:: Work request ::
Only the lines from the start of the entries up to and including the line with "Examined p s (s.reply" should be written out, exactly as they stand.

── Material supplied ──

theorem PortRec.hears.inOrder {r r' : PortRec} (h : r.hears r') (hr : r.inOrder) : r'.inOrder := by
  unfold PortRec.inOrder
  rw [h.1]
  exact hr

theorem State.hears.portsOk {s t : State} (h : s.hears t) (hs : s.portsOk) : t.portsOk := fun p =>
  ⟨(h p).emptyDown (hs p).1, (h p).inOrder (hs p).2⟩

theorem portsOk_of_eq {s t : State} (h : t.ports = s.ports) (hs : s.portsOk) : t.portsOk :=
  (State.hears_of_eq h).portsOk hs

/-! ### A port goes on with the requests that wait (R172) -/

/-- What became of a port that goes on, and of the others: the others stay; the port stays UP or DOWN. -/
def PortsGo (p : Port) (s t : State) : Prop :=
  (∀ q : Port, q ≠ p → t.ports[q] = s.ports[q]) ∧ t.ports[p].up = s.ports[p].up ∧ t.scene = s.scene

theorem PortsGo.refl (p : Port) (s : State) : PortsGo p s s := ⟨fun _ _ => rfl, rfl, rfl⟩

theorem PortsGo.trans {p : Port} {a b c : State} (h : PortsGo p a b) (k : PortsGo p b c) : PortsGo p a c :=
  ⟨fun q hq => (k.1 q hq).trans (h.1 q hq), k.2.1.trans h.2.1, k.2.2.trans h.2.2⟩

theorem portsGo_setPort (s : State) (p : Port) (f : PortRec → PortRec) (hf : ∀ r, (f r).up = r.up) :
    PortsGo p s (s.setPort p f) := by
  refine ⟨fun q hq => ?_, ?_, rfl⟩
  · simpa using upd_other s.ports p q f (Ne.symm hq)
  · rw [setPort_ports, upd_same, hf]

theorem portsGo_of_eq {p : Port} {s t : State} (h : t.ports = s.ports) (hs : t.scene = s.scene) : PortsGo p s t :=
  ⟨fun _ _ => by rw [h], by rw [h], hs⟩

/-- What is in transit at a port that has gone on from nothing is served in UNCONFIGURED where that is the window. -/
def passesServed (p : Port) (s t : State) : Prop :=
  ∀ j, t.ports[p].transit = some j → s.window = .unconfigured → Instr.servedUnconfigured j = true

theorem passesServed_of_none {p : Port} {s t : State} (h : t.ports[p].transit = none) : passesServed p s t :=
  fun j hj => absurd (h.symm.trans hj) (by simp)

/-- A port has examined a request: the others stay, and in UNCONFIGURED only what is served there is passed on. -/
def Examined (p : Port) (s t : State) : Prop := PortsGo p s t ∧ passesServed p s t

theorem examined_reply {s : State} {p : Port} (ht : s.ports[p].transit = none) (c : Caller) (st : Status) (b : Body) :
    Examined p s (s.reply c st b) :=
  ⟨portsGo_of_eq (reply_ports _ _ _ _) (reply_scene _ _ _ _),
    passesServed_of_none (by rw [reply_ports]; exact ht)⟩

/-- A port's own request, answered once the port has changed. -/
theorem examined_own {s : State} {p : Port} (ht : s.ports[p].transit = none) (f : PortRec → PortRec)
    (hu : ∀ r, (f r).up = r.up) (hf : ∀ r, (f r).transit = r.transit) (c : Caller) (st : Status) (b : Body) :
    Examined p s ((s.setPort p f).reply c st b) := by
  refine ⟨(portsGo_setPort s p f hu).trans (portsGo_of_eq (reply_ports _ _ _ _) (reply_scene _ _ _ _)),
    passesServed_of_none ?_⟩
  rw [reply_ports, setPort_ports, upd_same, hf]
  exact ht

theorem examine_examined (s : State) (p : Port) (i : Instr) (ht : s.ports[p].transit = none) :
    Examined p s (s.examine p i) := by
  unfold State.examine
  split
  · exact examined_reply ht _ _ _
  · exact examined_own ht (fun r => { r with events := 0 }) (fun _ => rfl) (fun _ => rfl) _ _ _
  · next mask =>
    unfold setEventMask State.checked
    split
    · exact examined_reply ht _ _ _
    · exact examined_own ht (fun r => { r with mask := (maskField mask).getD 0 }) (fun _ => rfl) (fun _ => rfl) _ _ _
  · split
    · split
      · exact examined_reply ht _ _ _
      · next hu =>
        refine ⟨portsGo_setPort s p _ fun _ => rfl, fun j hj hw => ?_⟩
        rw [setPort_ports, upd_same] at hj
        obtain rfl := Option.some.inj hj
        simpa [hw] using hu
    · exact ⟨PortsGo.refl p s, passesServed_of_none ht⟩

/-- A port has gone on: it has examined every request that waited, or one of them is in transit. -/
def WentOn (p : Port) (s t : State) : Prop := Examined p s t ∧ t.ports[p].inOrder

theorem wentOn_waiting {p : Port} {s t : State} (h : Examined p s t) (is : List Instr)
    (hw : t.ports[p].transit.isSome = true ∨ is = []) : WentOn p s (t.setPort p fun r => { r with waiting := is }) := by
  refine ⟨⟨h.1.trans (portsGo_setPort t p _ fun _ => rfl), fun j hj => ?_⟩, fun hn => ?_⟩
  · rw [setPort_ports, upd_same] at hj
    exact h.2 j hj
  · rw [setPort_ports, upd_same] at hn ⊢
    have hn' : t.ports[p].transit = none := hn
    rw [hn'] at hw
    simpa using hw

theorem examineAll_wentOn (p : Port) (is : List Instr) (s : State) (ht : s.ports[p].transit = none) :
    WentOn p s (State.examineAll p is s) := by
  induction is generalizing s with
  | nil => exact wentOn_waiting ⟨PortsGo.refl p s, passesServed_of_none ht⟩ [] (.inr rfl)
  | cons i is ih =>
    have he := examine_examined s p i ht
    rw [State.examineAll]
    split
    · next hsome => exact wentOn_waiting he is (.inl hsome)
    · next hnone =>
      obtain ⟨⟨k1, k2⟩, k3⟩ := ih (s.examine p i) (by simpa using hnone)
      refine ⟨⟨he.1.trans k1, fun j hj hw => k2 j hj ?_⟩, k3⟩
      unfold State.window at hw ⊢
      rw [he.1.2.2]
      exact hw

/-- A port goes on: the other ports stay, requests wait at it only behind one in transit, and what it passes on in
UNCONFIGURED is served there. -/
theorem goOn_portsGo (s : State) (p : Port) :
    PortsGo p s (s.goOn p) ∧ (s.goOn p).ports[p].inOrder ∧
      ∀ j, (s.goOn p).ports[p].transit = some j → s.ports[p].transit = some j ∨
        (s.window = .unconfigured → Instr.servedUnconfigured j = true) := by
  unfold State.goOn
  split
  · next h =>
    refine ⟨PortsGo.refl p s, fun hn => ?_, fun j hj => .inl hj⟩
    rw [hn] at h
    cases h
  · next h =>
    obtain ⟨⟨hgo, hserved⟩, hord⟩ := examineAll_wentOn p s.ports[p].waiting s (by simpa using h)
    exact ⟨hgo, hord, fun j hj => .inr (hserved j hj)⟩

/-- Every port is as it should be but that requests may wait at one, which is UP, with nothing in transit. -/
def State.goesOnAt (s : State) (p : Port) : Prop :=
  s.ports[p].up = true ∧ ∀ q : Port, s.ports[q].emptyDown ∧ (q ≠ p → s.ports[q].inOrder)

theorem State.hears.goesOnAt {s t : State} {p : Port} (h : s.hears t) (hs : s.goesOnAt p) : t.goesOnAt p :=
  ⟨(h.up p).trans hs.1, fun q => ⟨(h q).emptyDown (hs.2 q).1, fun hq => (h q).inOrder ((hs.2 q).2 hq)⟩⟩

theorem portsOk_goesOnAt {s : State} {p : Port} (hs : s.portsOk) (hu : s.ports[p].up = true) : s.goesOnAt p :=
  ⟨hu, fun q => ⟨(hs q).1, fun _ => (hs q).2⟩⟩

/-- A port that goes on puts its requests in order again. -/
theorem goOn_portsOk {s : State} {p : Port} (hs : s.goesOnAt p) : (s.goOn p).portsOk := by
  obtain ⟨⟨hother, hup, -⟩, hord, -⟩ := goOn_portsGo s p
  intro q
  by_cases hq : q = p
  · subst hq
    exact ⟨PortRec.emptyDown_of_up (hup.trans hs.1), hord⟩
  · rw [hother q hq]
    exact ⟨(hs.2 q).1, (hs.2 q).2 hq⟩

theorem taking_goesOnAt {s : State} {h : Hdr} (hs : s.portsOk) (hu : s.ports[h.port].up = true) :
    (s.taking h).goesOnAt h.port := by
  refine ⟨(taking_up s h _).trans hu, fun q => ?_⟩
  by_cases hq : q = h.port
  · subst hq
    exact ⟨PortRec.emptyDown_of_up ((taking_up s h _).trans hu), fun h' => absurd rfl h'⟩
  · rw [taking_other s h q (Ne.symm hq)]
    exact ⟨(hs q).1, fun _ => (hs q).2⟩

theorem wait_portsOk {s : State} {p : Port} (hs : s.portsOk) (ht : s.ports[p].transit.isSome = true) (i : Instr) :
    (s.wait p i).portsOk := by
  intro q
  by_cases hq : p = q
  · subst hq
    rw [wait_ports, upd_same]
    refine ⟨(hs p).1, fun hn => ?_⟩
    have hn' : s.ports[p].transit = none := hn
    rw [hn'] at ht
    cases ht
  · rw [wait_ports, upd_other _ _ _ _ hq]
    exact hs q

/-- A request that is served keeps the ports as they should be where its effect does. -/
theorem serve_portsOk {act : Caller → State → State} (ha : ∀ c s p, s.goesOnAt p → (act c s).goesOnAt p)
    (hok : ∀ c s, s.portsOk → (act c s).portsOk)
    (h : Hdr) (code : Byte) (self : Hdr → Instr) (any : Bool) {s : State} (hs : s.portsOk) :
    (serve h code self any act s).portsOk := by
  unfold serve
  dsimp only
  split
  · exact hs
  next hu =>
  have hup : s.ports[h.port].up = true := by simpa using hu
  cases h.stage
  case take =>
    dsimp only
    split
    · exact goOn_portsOk (ha _ _ _ (taking_goesOnAt hs hup))
    · exact hs
  case whole =>
    dsimp only
    split
    · next ht => exact wait_portsOk hs ht _
    split
    · exact portsOk_of_eq (reply_ports _ _ _ _) hs
    · exact hok _ _ hs
  case pass =>
    dsimp only
    split
    · next ht => exact wait_portsOk hs ht _
    split
    · exact portsOk_of_eq (reply_ports _ _ _ _) hs
    · intro q
      by_cases hq : h.port = q
      · subst hq
        rw [setPort_ports, upd_same]
        exact ⟨PortRec.emptyDown_of_up hup, fun hn => absurd hn (by simp)⟩
      · rw [setPort_ports, upd_other _ _ _ _ hq]
        exact hs q

theorem serveAtPort_portsOk {act : Caller → State → State}
    (ha : ∀ c s, s.ports[c.port].up = true → s.portsOk → (act c s).portsOk) (h : Hdr) (code : Byte)
    (self : Hdr → Instr) {s : State} (hs : s.portsOk) : (serveAtPort h code self act s).portsOk := by
  unfold serveAtPort
  dsimp only
  split
  · exact hs
  next hn =>
  split
  · next ht => exact wait_portsOk hs ht _
  · exact ha _ _ (by simp at hn; simpa using hn.1) hs

/-- A port that is UP is changed but for its requests. -/
theorem setPort_portsOk {s : State} {p : Port} {f : PortRec → PortRec} (hs : s.portsOk)
    (hf : (f s.ports[p]).emptyDown ∧ (f s.ports[p]).inOrder) : (s.setPort p f).portsOk := by
  intro q
  by_cases hq : p = q
  · subst hq
    rw [setPort_ports, upd_same]
    exact hf
  · rw [setPort_ports, upd_other _ _ _ _ hq]
    exact hs q

theorem mem_allPorts (q : Port) : q ∈ allPorts := by fin_cases q <;> decide

/-- Every port goes on: each has its requests in order again. -/
theorem goOnAll_portsOk {s : State} (hs : ∀ q : Port, s.ports[q].emptyDown ∧
    (s.ports[q].up = false → s.ports[q].waiting = [])) :
    s.goOnAll.portsOk ∧ ∀ q : Port, s.goOnAll.ports[q].up = s.ports[q].up := by
  have h : ∀ (l : List Port) (s : State), (∀ q : Port, s.ports[q].emptyDown ∧
      (s.ports[q].up = false → s.ports[q].waiting = []) ∧ (q ∉ l → s.ports[q].inOrder)) →
      (l.foldl State.goOn s).portsOk ∧ ∀ q : Port, (l.foldl State.goOn s).ports[q].up = s.ports[q].up := by
    intro l
    induction l with
    | nil => exact fun s hs => ⟨fun q => ⟨(hs q).1, (hs q).2.2 (by simp)⟩, fun _ => rfl⟩
    | cons p l ih =>
      intro s hs
      obtain ⟨⟨hother, hup, -⟩, hord, -⟩ := goOn_portsGo s p
      have hall : ∀ q : Port, (s.goOn p).ports[q].up = s.ports[q].up := fun q => by
        by_cases hq : q = p
        · subst hq; exact hup
        · rw [hother q hq]
      have hnext : ∀ q : Port, (s.goOn p).ports[q].emptyDown ∧
          ((s.goOn p).ports[q].up = false → (s.goOn p).ports[q].waiting = []) ∧
          (q ∉ l → (s.goOn p).ports[q].inOrder) := by
        intro q
        by_cases hq : q = p
        · subst hq
          cases hu : s.ports[q].up with
          | true =>
            have hup' := hup.trans hu
            exact ⟨PortRec.emptyDown_of_up hup', fun h' => absurd (hup'.symm.trans h') (by decide), fun _ => hord⟩
          | false =>
            rw [goOn_none ((hs q).2.1 hu)]
            exact ⟨(hs q).1, (hs q).2.1, fun _ _ => (hs q).2.1 hu⟩
        · rw [hother q hq]
          exact ⟨(hs q).1, (hs q).2.1, fun hl => (hs q).2.2 (by simp [hq, hl])⟩
      obtain ⟨k1, k2⟩ := ih (s.goOn p) hnext
      exact ⟨k1, fun q => (k2 q).trans (hall q)⟩
  exact h allPorts s fun q => ⟨(hs q).1, (hs q).2, fun hq => absurd (mem_allPorts q) hq⟩

/-- The ports once every block is reset, before they go on. -/
theorem resetBlocks_port (s : State) (q : Port) :
    s.resetBlocks.ports[q] = { s.ports[q] with events := 0, transit := none } := by
  simp [State.resetBlocks]

/-- RESET_WINDOW tells the ports of events alone where it is refused, and otherwise puts them all in order. -/
theorem resetWindow_ports (c : Caller) {s : State} (hs : ∀ q : Port, s.ports[q].emptyDown ∧
    (s.ports[q].up = false → s.ports[q].waiting = [])) :
    s.hears (resetWindow c s) ∨ (resetWindow c s).portsOk ∧
      ∀ q : Port, (resetWindow c s).ports[q].up = s.ports[q].up := by
  unfold resetWindow State.checked
  generalize firstFailure _ = f
  cases f with
  | some st => exact .inl (State.hears_of_eq (reply_ports _ _ _ _))
  | none =>
    refine .inr ?_
    dsimp only
    have hp : (allPorts.foldl State.cancelTransit (s.edit.queue.foldl (fun s e => s.reply e.caller .cancelled)
        s)).ports = s.ports :=
      (foldl_keeps (fun b : State => b.ports) _ (by simp) _ _).trans
        (foldl_keeps (fun b : State => b.ports) _ (by simp) _ _)
    generalize allPorts.foldl State.cancelTransit _ = u at hp ⊢
    have hh : u.resetBlocks.hears ((u.resetBlocks.grant.setWindow .unconfigured).reply c .ok) :=
      hears_then ((State.hears_of_eq (grant_frame _).1).trans (setWindow_hears _ _)) (reply_ports _ _ _ _)
    have hu : ∀ q : Port, u.resetBlocks.ports[q] = { s.ports[q] with events := 0, transit := none } := fun q => by
      rw [resetBlocks_port, hp]
    generalize (u.resetBlocks.grant.setWindow .unconfigured).reply c .ok = v at hh ⊢
    obtain ⟨k1, k2⟩ := goOnAll_portsOk (s := v) fun q => ⟨(hh q).emptyDown (by
        rw [hu q]
        exact fun hd => ⟨rfl, ((hs q).1 hd).2.1, rfl⟩),
      fun hd => by
        rw [hh.up q, hu q] at hd
        rw [hh.waiting q, hu q]
        exact (hs q).2 hd⟩
    exact ⟨k1, fun q => by rw [k2 q, hh.up q, hu q]⟩

theorem goesOnAt_down {s : State} {p : Port} (hs : s.goesOnAt p) (q : Port) :
    s.ports[q].emptyDown ∧ (s.ports[q].up = false → s.ports[q].waiting = []) := by
  refine ⟨(hs.2 q).1, fun hd => ?_⟩
  have hq : q ≠ p := fun h => absurd (hs.1.symm.trans (h ▸ hd)) (by decide)
  exact (hs.2 q).2 hq ((hs.2 q).1 hd).2.2

theorem portsOk_down {s : State} (hs : s.portsOk) (q : Port) :
    s.ports[q].emptyDown ∧ (s.ports[q].up = false → s.ports[q].waiting = []) :=
  ⟨(hs q).1, fun hd => (hs q).2 ((hs q).1 hd).2.2⟩

theorem resetWindow_goesOnAt {c : Caller} {s : State} {p : Port} (hs : s.goesOnAt p) :
    (resetWindow c s).goesOnAt p := by
  rcases resetWindow_ports c (goesOnAt_down hs) with h | ⟨h, hu⟩
  · exact h.goesOnAt hs
  · exact portsOk_goesOnAt h ((hu p).trans hs.1)

theorem resetWindow_portsOk {c : Caller} {s : State} (hs : s.portsOk) : (resetWindow c s).portsOk := by
  rcases resetWindow_ports c (portsOk_down hs) with h | ⟨h, -⟩
  · exact h.portsOk hs
  · exact h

───

:: Response area ::
theorem PortRec.hears.inOrder {r r' : PortRec} (h : r.hears r') (hr : r.inOrder) : r'.inOrder := by
  unfold PortRec.inOrder
  rw [h.1]
  exact hr

theorem State.hears.portsOk {s t : State} (h : s.hears t) (hs : s.portsOk) : t.portsOk := fun p =>
  ⟨(h p).emptyDown (hs p).1, (h p).inOrder (hs p).2⟩

theorem portsOk_of_eq {s t : State} (h : t.ports = s.ports) (hs : s.portsOk) : t.portsOk :=
  (State.hears_of_eq h).portsOk hs

/-! ### A port goes on with the requests that wait (R172) -/

/-- What became of a port that goes on, and of the others: the others stay; the port stays UP or DOWN. -/
def PortsGo (p : Port) (s t : State) : Prop :=
  (∀ q : Port, q ≠ p → t.ports[q] = s.ports[q]) ∧ t.ports[p].up = s.ports[p].up ∧ t.scene = s.scene

theorem PortsGo.refl (p : Port) (s : State) : PortsGo p s s := ⟨fun _ _ => rfl, rfl, rfl⟩

theorem PortsGo.trans {p : Port} {a b c : State} (h : PortsGo p a b) (k : PortsGo p b c) : PortsGo p a c :=
  ⟨fun q hq => (k.1 q hq).trans (h.1 q hq), k.2.1.trans h.2.1, k.2.2.trans h.2.2⟩

theorem portsGo_setPort (s : State) (p : Port) (f : PortRec → PortRec) (hf : ∀ r, (f r).up = r.up) :
    PortsGo p s (s.setPort p f) := by
  refine ⟨fun q hq => ?_, ?_, rfl⟩
  · simpa using upd_other s.ports p q f (Ne.symm hq)
  · rw [setPort_ports, upd_same, hf]

theorem portsGo_of_eq {p : Port} {s t : State} (h : t.ports = s.ports) (hs : t.scene = s.scene) : PortsGo p s t :=
  ⟨fun _ _ => by rw [h], by rw [h], hs⟩

/-- What is in transit at a port that has gone on from nothing is served in UNCONFIGURED where that is the window. -/
def passesServed (p : Port) (s t : State) : Prop :=
  ∀ j, t.ports[p].transit = some j → s.window = .unconfigured → Instr.servedUnconfigured j = true

theorem passesServed_of_none {p : Port} {s t : State} (h : t.ports[p].transit = none) : passesServed p s t :=
  fun j hj => absurd (h.symm.trans hj) (by simp)

/-- A port has examined a request: the others stay, and in UNCONFIGURED only what is served there is passed on. -/
def Examined (p : Port) (s t : State) : Prop := PortsGo p s t ∧ passesServed p s t

theorem examined_reply {s : State} {p : Port} (ht : s.ports[p].transit = none) (c : Caller) (st : Status) (b : Body) :
    Examined p s (s.reply c st b) :=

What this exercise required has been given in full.